**Records shown:**
-- ==== Sys2Proof/Machine/State.lean ====
section
/-! DEFINITION. The state of the decoder: the cursor of one decode call (10_state.md R5) and the result the call
hands to its caller (00_scope.md R1). Nothing else exists (R5, R8, R10, R11, R12). -/
namespace Sys2Proof.Machine

/-- The input buffer (20_memory.md R24) as (offset, byte) pairs. An offset that is not listed lies outside the buffer
and reads as no value; the offsets listed are `0 .. L-1` in order (`Memory.wf`). -/
abbrev Memory := List Host.Cell

/-- The state of the block: the tuple `(buf, L, pos, err)` of 10_state.md R5, with `L` the number of cells of `buf`,
and the call's result. -/
structure State where
  /-- The input bytes, read-only for the call (R5, 20_memory.md R24). -/
  buf : Memory
  /-- The byte offset of the next word to read (R5, R7). -/
  pos : Nat
  /-- The first error recorded in the call, if any (R5, R6). -/
  err : Option ErrorKind
  /-- The result of the call that ended, if one has (10_state.md R22, 60_exceptions.md R302). The spec calls it the
  return value of a call; it stands in the state because a step answers a state (log entry 2). -/
  result : Option CallResult
deriving DecidableEq, Repr

/-- Faults: none. The spec gives every input a result (70_reset_and_hazards.md R317), and a decode error is a result
(60_exceptions.md R302), so nothing raises a fault. -/
inductive Fault
deriving DecidableEq, Repr

/-- Refusals. -/
inductive Refusal where
  /-- Raised by an arm of `exec` whose instruction has no meaning yet; safe, the model stops. No arm raises it. -/
  | notModelled (mnemonic : String)
deriving DecidableEq, Repr

/-- `L`, the count of input bytes (10_state.md R5). -/
def State.len (s : State) : Nat := s.buf.length

/-- The machine right after reset: the start of a call with no buffer supplied yet (70_reset_and_hazards.md R311).
`pos` = 0 and `err` = `NONE` are the spec's; the empty buffer and the empty result are the model's, log entries 1
and 2 (DESIGN CHOICE, unsafe). -/
def State.reset : State := { buf := [], pos := 0, err := none, result := none }

end Sys2Proof.Machine
end

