/-- O29, tier 1. A bit operation has size 4 on a data register and 1 otherwise, the size being the hint; its bit
number is the data register or the low byte of the bit-number word, which comes before the address words. CALLM has
size 0, hint 0 and the low byte of its argument-count word. (Rests on R89, R90, R91, R92, R93, R94, R95, R96, R98.)
-/
def Obligations.BitOperationsComplete : Prop :=
  (let t : List ((RegNum → EaField → Instr) × Operation) :=
    [(.btstDn, .BTST), (.bchgDn, .BCHG), (.bclrDn, .BCLR), (.bsetDn, .BSET)]
    ∀ p ∈ t, ∀ (dn : RegNum) (ea : EaField) (n : Nat) (s : State), s.err = none →
      n = (if ea.mode = 0 then 4 else 1) → (resolveEa ea n s).2.err = none →
      exec (p.1 dn ea) s = accepted p.2 n (some (.dr dn)) (some (resolveEa ea n s).1) none
        (resolveEa ea n s).2) ∧
  (let t : List ((EaField → Instr) × Operation) :=
    [(.btstImm, .BTST), (.bchgImm, .BCHG), (.bclrImm, .BCLR), (.bsetImm, .BSET)]
    ∀ p ∈ t, ∀ (ea : EaField) (n : Nat) (s : State) (w : Word), s.err = none → s.wordAhead 0 = some w →
      n = (if ea.mode = 0 then 4 else 1) → (resolveEa ea n (skipWords 1 s)).2.err = none →
      exec (p.1 ea) s = accepted p.2 n (some (.imm8 (w.setWidth 8)))
        (some (resolveEa ea n (skipWords 1 s)).1) none (resolveEa ea n (skipWords 1 s)).2) ∧
  (∀ (ea : EaField) (s : State) (w : Word), s.err = none → s.wordAhead 0 = some w →
    (resolveEa ea 0 (skipWords 1 s)).2.err = none →
    exec (.callm ea) s = accepted .CALLM 0 (some (.imm8 (w.setWidth 8)))
      (some (resolveEa ea 0 (skipWords 1 s)).1) none (resolveEa ea 0 (skipWords 1 s)).2)

/-- O30, tier 1. CMP2 and CHK2 consume their guarded word and put the address in slot 0 and the register in slot 1;
CAS takes Dc from bits 2:0 and Du from bits 8:6 of its word; MOVES takes register and direction from its word. Sizes
and hints are those of the size fields. (Rests on R99, R100, R102, R109.) -/
def Obligations.BoundsAndSwapComplete : Prop :=
  (let t : List ((BitVec 2 → EaField → RegField → Instr) × Operation) := [(.cmp2, .CMP2), (.chk2, .CHK2)]
    ∀ p ∈ t, ∀ (ss : BitVec 2) (n : Nat) (ea : EaField) (a : Bool) (r : RegNum) (s : State) (w : Word),
      s.err = none → s.wordAhead 0 = some w → sizeCmp2 ss = some n →
      (resolveEa ea n (skipWords 1 s)).2.err = none →
      exec (p.1 ss ea ⟨a, r⟩) s = accepted p.2 n (some (resolveEa ea n (skipWords 1 s)).1)
        (some (if a then .ar r else .dr r)) none (resolveEa ea n (skipWords 1 s)).2) ∧
  (let t : List ((EaField → Instr) × Nat) := [(.casB, 1), (.casW, 2), (.casL, 4)]
    ∀ p ∈ t, ∀ (ea : EaField) (hi : BitVec 7) (du dc : RegNum) (mid : BitVec 3) (s : State), s.err = none →
      s.wordAhead 0 = some (hi ++ du ++ mid ++ dc) → (resolveEa ea p.2 (skipWords 1 s)).2.err = none →
      exec (p.1 ea) s = accepted .CAS p.2 (some (.dPair dc du))
        (some (resolveEa ea p.2 (skipWords 1 s)).1) none (resolveEa ea p.2 (skipWords 1 s)).2) ∧
  (∀ (ss : BitVec 2) (n : Nat) (ea : EaField) (a toMem : Bool) (r : RegNum) (low : BitVec 11) (s : State),
    s.err = none → sizeStd ss = some n → s.wordAhead 0 = some (BitVec.ofBool a ++ r ++ BitVec.ofBool toMem ++ low) →
    (resolveEa ea n (skipWords 1 s)).2.err = none →
    exec (.moves ss ea) s = accepted .MOVES n
      (some (if toMem then (if a then .ar r else .dr r) else (resolveEa ea n (skipWords 1 s)).1))
      (some (if toMem then (resolveEa ea n (skipWords 1 s)).1 else (if a then .ar r else .dr r))) none
      (resolveEa ea n (skipWords 1 s)).2)

/-- O31, tier 1. CAS2 in both sizes ends the call with Err(NotImplemented), the position unmoved, where no error was
recorded before; its own effect is that refusal. (Rests on 40_group0.md R101, 92_eei_decisions.md D20.) -/
def Obligations.Cas2IsRefused : Prop :=
  ∀ (long : Bool) (s : State), s.err = none → exec (.cas2 long) s = failed .notImplemented s

/-- O32, tier 1. MOVE.B, MOVE.L and MOVE.W with sizes 1, 4 and 2 resolve the source, then the destination from the
position after it, both with the size as hint; MOVEA.L and MOVEA.W resolve the source and put AR(n) in slot 1.
(Rests on R111, R112.) -/
def Obligations.MoveFormsComplete : Prop :=
  (let t : List ((EaField → EaField → Instr) × Nat) := [(.moveB, 1), (.moveL, 4), (.moveW, 2)]
    ∀ p ∈ t, ∀ (src dst : EaField) (s : State), s.err = none → (resolveEa src p.2 s).2.err = none →
      (resolveEa dst p.2 (resolveEa src p.2 s).2).2.err = none →
      exec (p.1 src dst) s = accepted .MOVE p.2 (some (resolveEa src p.2 s).1)
        (some (resolveEa dst p.2 (resolveEa src p.2 s).2).1) none
        (resolveEa dst p.2 (resolveEa src p.2 s).2).2) ∧
  (let t : List ((RegNum → EaField → Instr) × Nat) := [(.moveaL, 4), (.moveaW, 2)]
    ∀ p ∈ t, ∀ (an : RegNum) (ea : EaField) (s : State), s.err = none → (resolveEa ea p.2 s).2.err = none →
      exec (p.1 an ea) s = accepted .MOVEA p.2 (some (resolveEa ea p.2 s).1) (some (.ar an)) none
        (resolveEa ea p.2 s).2)

/-- O33, tier 1. MOVEM to memory gives REGLIST of the mask, reversed for the predecrement mode alone, then the
address; MOVEM from memory gives the address, then REGLIST of the mask as it stands. MOVEP gives ARDISP(Ay,
sext_16(word)) and DR(Dx) in the order of its direction bit. Size 2 or 4 by the size bit. (Rests on R88, R141,
R142.) -/
def Obligations.MovemAndMovepComplete : Prop :=
  ∀ (long : Bool) (n : Nat) (s : State) (w : Word), n = (if long then 4 else 2) → s.err = none →
  s.wordAhead 0 = some w →
  (∀ ea : EaField, (resolveEa ea n (skipWords 1 s)).2.err = none →
    exec (.movemStore long ea) s = accepted .MOVEM n
      (some (.regList (if ea.mode = 4 then reverse16 w else w)))
      (some (resolveEa ea n (skipWords 1 s)).1) none (resolveEa ea n (skipWords 1 s)).2 ∧
    exec (.movemLoad long ea) s = accepted .MOVEM n (some (resolveEa ea n (skipWords 1 s)).1)
      (some (.regList w)) none (resolveEa ea n (skipWords 1 s)).2) ∧
  (∀ dx ay : RegNum,
    exec (.movep dx false long ay) s = accepted .MOVEP n
      (some (.arDisp ay ⟨w.signExtend 32, 0, none, none⟩)) (some (.dr dx)) none (skipWords 1 s) ∧
    exec (.movep dx true long ay) s = accepted .MOVEP n (some (.dr dx))
      (some (.arDisp ay ⟨w.signExtend 32, 0, none, none⟩)) none (skipWords 1 s))
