-- ==== Sys2Proof/Laws/PerInstr.lean ====
section
/-! SUPPORT. Per-instruction family `Words`: every constructor's encoding is one opcode word, or an opcode word and
the guarded second word (30_encoding.md R38, R42). -/
namespace Sys2Proof.Laws

/-- The encoding of an instruction row is its opcode word, followed by the guarded word where the row has a guard. -/
def Words.Statement (i : Instr) : Prop := ∃ w1 : Word, encode i = [w1] ∨ ∃ w2 : Word, encode i = [w1, w2]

**Required action:** Could you repeat exactly the lines in the listing above from the one with "failed .notImplemented s" down to the one with "exec (p.1 src"? Include both of those lines.

**Answer to the exercise:**
  ∀ (long : Bool) (s : State), s.err = none → exec (.cas2 long) s = failed .notImplemented s

/-- O32, tier 1. MOVE.B, MOVE.L and MOVE.W with sizes 1, 4 and 2 resolve the source, then the destination from the
position after it, both with the size as hint; MOVEA.L and MOVEA.W resolve the source and put AR(n) in slot 1.
(Rests on R111, R112.) -/
def Obligations.MoveFormsComplete : Prop :=
  (let t : List ((EaField → EaField → Instr) × Nat) := [(.moveB, 1), (.moveL, 4), (.moveW, 2)]
    ∀ p ∈ t, ∀ (src dst : EaField) (s : State), s.err = none → (resolveEa src p.2 s).2.err = none →
      (resolveEa dst p.2 (resolveEa src p.2 s).2).2.err = none →
      exec (p.1 src dst) s = accepted .MOVE p.2 (some (resolveEa src p.2 s).1)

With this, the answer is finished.